Развалины неизвестного имения. Камни, стены, помещения, подвалы, захоронения останков бывших владельцев у останков часовни. Конюшня. Повалены железные двери. Он скачет на коне. Непонятно какой масти этот конь, в густых сумерках его почти не видно, он проносится как тень между руин, он щёлкает камнями, отлетающими в части обрушившихся стен. Конь проносится, и все растекается зауженной тучами панорамой, уже подкрашенное лунным, жёлтым светом и тёмно синим туманом. Пронёсся конь, а всадник остался на развалинах башни и смотрит вслед, пытаясь в этой точке на горизонте различить коня. Его больше нет, этого коня под луной, который ещё минуту назад тебя нёс, а теперь свободен и недоступен; он понесёт кого-то другого, тебе даже незнакомого и не пригодятся тут никакие знания. И умный, и глупый, и трудолюбивый, и ленивый, - есть равенство у всех в одном, кем бы они ни были, – никто не увидит больше раз отпущенного коня, который скачет под луной в темно-синюю ночь.

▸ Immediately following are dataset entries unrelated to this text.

-- ==== Sys2Proof/Machine/Image.lean ====
section
/-! DEFINITION. Weight images (R216 to R220): the format checks of a chunk and its SHA-256 digest. -/

namespace Sys2Proof.Machine

/-! ### SHA-256 (FIPS 180-4, R220) -/

/-- Round constants. -/
def shaK : List Nat :=
  [0x428A2F98, 0x71374491, 0xB5C0FBCF, 0xE9B5DBA5, 0x3956C25B, 0x59F111F1, 0x923F82A4, 0xAB1C5ED5,
    0xD807AA98, 0x12835B01, 0x243185BE, 0x550C7DC3, 0x72BE5D74, 0x80DEB1FE, 0x9BDC06A7, 0xC19BF174,
    0xE49B69C1, 0xEFBE4786, 0x0FC19DC6, 0x240CA1CC, 0x2DE92C6F, 0x4A7484AA, 0x5CB0A9DC, 0x76F988DA,
    0x983E5152, 0xA831C66D, 0xB00327C8, 0xBF597FC7, 0xC6E00BF3, 0xD5A79147, 0x06CA6351, 0x14292967] ++
  [0x27B70A85, 0x2E1B2138, 0x4D2C6DFC, 0x53380D13, 0x650A7354, 0x766A0ABB, 0x81C2C92E, 0x92722C85,
    0xA2BFE8A1, 0xA81A664B, 0xC24B8B70, 0xC76C51A3, 0xD192E819, 0xD6990624, 0xF40E3585, 0x106AA070,
    0x19A4C116, 0x1E376C08, 0x2748774C, 0x34B0BCB5, 0x391C0CB3, 0x4ED8AA4A, 0x5B9CCA4F, 0x682E6FF3,
    0x748F82EE, 0x78A5636F, 0x84C87814, 0x8CC70208, 0x90BEFFFA, 0xA4506CEB, 0xBEF9A3F7, 0xC67178F2]

/-- Initial hash value. -/
def shaInit : List Nat :=
  [0x6A09E667, 0xBB67AE85, 0x3C6EF372, 0xA54FF53A, 0x510E527F, 0x9B05688C, 0x1F83D9AB, 0x5BE0CD19]

/-- Rotation of a 32-bit word to the right. -/
def rotr (x n : Nat) : Nat := x / 2 ^ n + x % 2 ^ n * 2 ^ (32 - n)

/-- The message schedule from the 16 words of a block. -/
def shaSchedule (w : List Nat) : List Nat :=
  (List.range 48).foldl (fun (w : List Nat) t =>
    let g := fun (k : Nat) => w.getD (16 + t - k) 0
    let s0 := rotr (g 15) 7 ^^^ rotr (g 15) 18 ^^^ (g 15 / 2 ^ 3)
    let s1 := rotr (g 2) 17 ^^^ rotr (g 2) 19 ^^^ (g 2 / 2 ^ 10)
    w ++ [(g 16 + s0 + g 7 + s1) % 2 ^ 32]) w

/-- One round. -/
def shaRound (v : List Nat) (kw : Nat) : List Nat :=
  match v with
  | [a, b, c, d, e, f, g, h] =>
    let s1 := rotr e 6 ^^^ rotr e 11 ^^^ rotr e 25
    let ch := (e &&& f) ^^^ ((0xFFFFFFFF - e) &&& g)
    let t1 := h + s1 + ch + kw
    let s0 := rotr a 2 ^^^ rotr a 13 ^^^ rotr a 22
    let mj := (a &&& b) ^^^ (a &&& c) ^^^ (b &&& c)
    [(t1 + s0 + mj) % 2 ^ 32, a, b, c, (d + t1) % 2 ^ 32, e, f, g]
  | _ => v

/-- Big-endian words of the 64 bytes of a little-endian number. -/
def shaWords (x : Nat) : List Nat :=
  (List.range 16).map (fun t => (List.range 4).foldl (fun a j => a * 256 + bits x (8 * (4 * t + j)) 8) 0)

/-- Folds one 64-byte block into the hash. -/
def shaBlock (h : List Nat) (x : Nat) : List Nat :=
  let kws := List.zipWith (· + ·) shaK (shaSchedule (shaWords x))
  List.zipWith (fun a b => (a + b) % 2 ^ 32) h (kws.foldl shaRound h)

/-- The digest as a number whose byte i is output byte i. -/
def shaBytes (h : List Nat) : Nat :=
  h.zipIdx.foldl (fun acc p => acc + ((List.range 4).foldl (fun a j => a + bits p.1 (8 * (3 - j)) 8 * 256 ^ j) 0) * 256 ^ (4 * p.2)) 0

/-! ### Chunks (R216, R217, R219) -/

/-- Line `l` of the chunk at memory key `base`. -/
def chunkLine (s : State) (base l : Nat) : Nat := memRead s.mem (base + 128 * l) 128

/-- R220: the digest of a chunk. -/
def chunkDigest (s : State) (base : Nat) : Nat :=
  let h := (List.range 16383).foldl (fun h b => shaBlock h (memRead s.mem (base + 64 * b) 64)) shaInit
  let tail := memRead s.mem (base + 64 * 16383) 32 + 0x80 * 256 ^ 32 +
    (List.range 8).foldl (fun a j => a + bits (8 * 1048544) (8 * (7 - j)) 8 * 256 ^ (56 + j)) 0
  shaBytes (shaBlock h tail)

/-- R217: a field of a trailer. -/
def trField (t b n : Nat) : Nat := bits t (8 * b) (8 * n)

/-- R219 check 3. -/
def imageFmtOk (tf wf piece : Nat) : Bool :=
  if 8 ≤ wf ∧ wf ≤ 11 then tf = wf && piece = 0
  else if wf = 13 then decide (piece ≤ 1) && tf = (if piece = 0 then 11 else 12)
  else if wf = 14 then decide (piece ≤ 2) && tf = (if piece = 0 then 11 else 12)
  else false

/-- R216: record line of side line `k` of a tile with `ns` side lines. -/
def sideAt (ns k : Nat) : Nat := 128 + (List.range (k % 4)).foldl (fun a b => a + cdiv (ns - b) 4) 0 + k / 4

/-- R219 checks 6 to 8 on the tile record at line `r` of a chunk. -/
def tileOk (s : State) (base r mode ns : Nat) : Bool :=
  (mode != 2 || (List.range 128).all (fun l =>
    let x := chunkLine s base (r + l)
    (List.range 512).all (fun n => bits x (2 * n) 2 != 2))) &&
  (List.range (if mode = 0 then 8 else 4)).all (fun k =>
    let x := chunkLine s base (r + sideAt ns (18 + k))
    (List.range 128).all (fun b => bits x (8 * b) 8 != 0x80)) &&
  (mode < 3 || (List.range 8).all (fun g => (List.range 64).all (fun k =>
    let b := ((g * 128 + 64 + k) * 2) * 9
    let at_ := fun (p : Nat) => bits (chunkLine s base (r + sideAt ns (p / 1024))) (p % 1024) 1
    (List.range 18).all (fun j => at_ (b + j) = 0))))

/-- R219: what a trailer tells of its chunk's image: IMAGE_ID, IMAGE_VER and CHUNK_INDEX. -/
def chunkId (s : State) (base : Nat) : Nat × Nat × Nat :=
  let t := chunkLine s base 8191
  (trField t 8 4, trField t 12 4, trField t 16 4)

/-- R219, R220: the status of a chunk: 0, IMAGE_FORMAT or IMAGE_DIGEST; `prev` is the waybill's chunk before it. -/
def chunkStatus (s : State) (base : Nat) (prev : Option (Nat × Nat × Nat)) : Nat :=
  let t := chunkLine s base 8191
  let id := chunkId s base
  let tf := trField t 24 1 % 16
  let fine := bits t (24 * 8 + 4) 1
  let wf := trField t 25 1 % 16
  let piece := bits t (25 * 8 + 4) 2
  let tiles := trField t 26 2
  let mode := tf - 8
  let ns := sideLines mode fine
  let len := 128 + ns
  let follows := match prev with
    | none => true
    | some p => p.1 = id.1 && p.2.1 = id.2.1 && p.2.2 + 1 = id.2.2
  let good :=
    trField t 0 4 = 0x45474957 && trField t 4 2 = 1 && trField t 20 4 != 0 && decide (id.2.2 < trField t 20 4) && follows &&
      decide (8 ≤ tf) && decide (tf ≤ 12) && decide (8 ≤ wf) && decide (wf ≤ 14) && imageFmtOk tf wf piece &&
      tiles != 0 && decide (tiles * len ≤ 8191) &&
      trField t 6 2 = 0 && bits t (24 * 8 + 5) 3 = 0 && bits t (25 * 8 + 6) 2 = 0 && trField t 28 68 = 0 &&
      (List.range tiles).all (fun k => tileOk s base (k * len) mode ns) &&
      (List.range (8191 - tiles * len)).all (fun k => chunkLine s base (tiles * len + k) = 0)
  if !good then 7 else if chunkDigest s base = trField t 96 32 then 0 else 8

end Sys2Proof.Machine
end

Всё же не всё так безнадёжно и нелепо, многое из того, что он учил, пригождалось и выручало, но, главное, давало полноту ощущений от прожитых мгновений, одно это было уже достижением в этой неравной борьбе проходящего и нарождающегося с настоящим неудержимым. В сущности, все беды его от безверия и отсутствия путеводной нити, которую тоже можно считать результатом веры. Все навыки и знания нужны лишь для того, чтобы вьюном виться вокруг этой прямой и тугой нити, которая выручит всегда и везде, пока крепок ты сам, со своими щупальцами веточками и удерживающими тебя заусенцами и колючками, удерживающими на той же нити, которая и ведёт и поддерживает. Вот с чего надо было начинать – искать нить, натягивать её, если она была слаба, а не метаться в поисках чего-то неизвестного, непонятного, непроверенного поколениями.


Опять река. Широкая река ушла дальше, она несётся так же, как и неслась, а ты повернул в протоки. Двигаешься в них, и растения своими ветвями и стволами готовы задеть тебя и остановить, но каким-то образом, с помощью чудесного везения, ты выплываешь в озеро, в котором уже нет ориентиров, а только далёкие, однообразные берега, и не просто выбрать направление и ты уже спешишь миновать чистую воду, чтобы опять вплыть в протоки, которые более опасны и медлительны, но так определённы, так тебе всё обозначили, что не нужно ни о чём думать, а только уворачиваться от веток и стволов прибрежных и мелей подводных. И никто не может сказать, что это совсем неправильно, ведь то, что так манит на тех незнакомых далёких берегах, омывающих чистую озёрную гладь, часто лишь обман, иллюзия, которая рассыпается, как только к ним приблизишься и убедишься во всем на собственном опыте.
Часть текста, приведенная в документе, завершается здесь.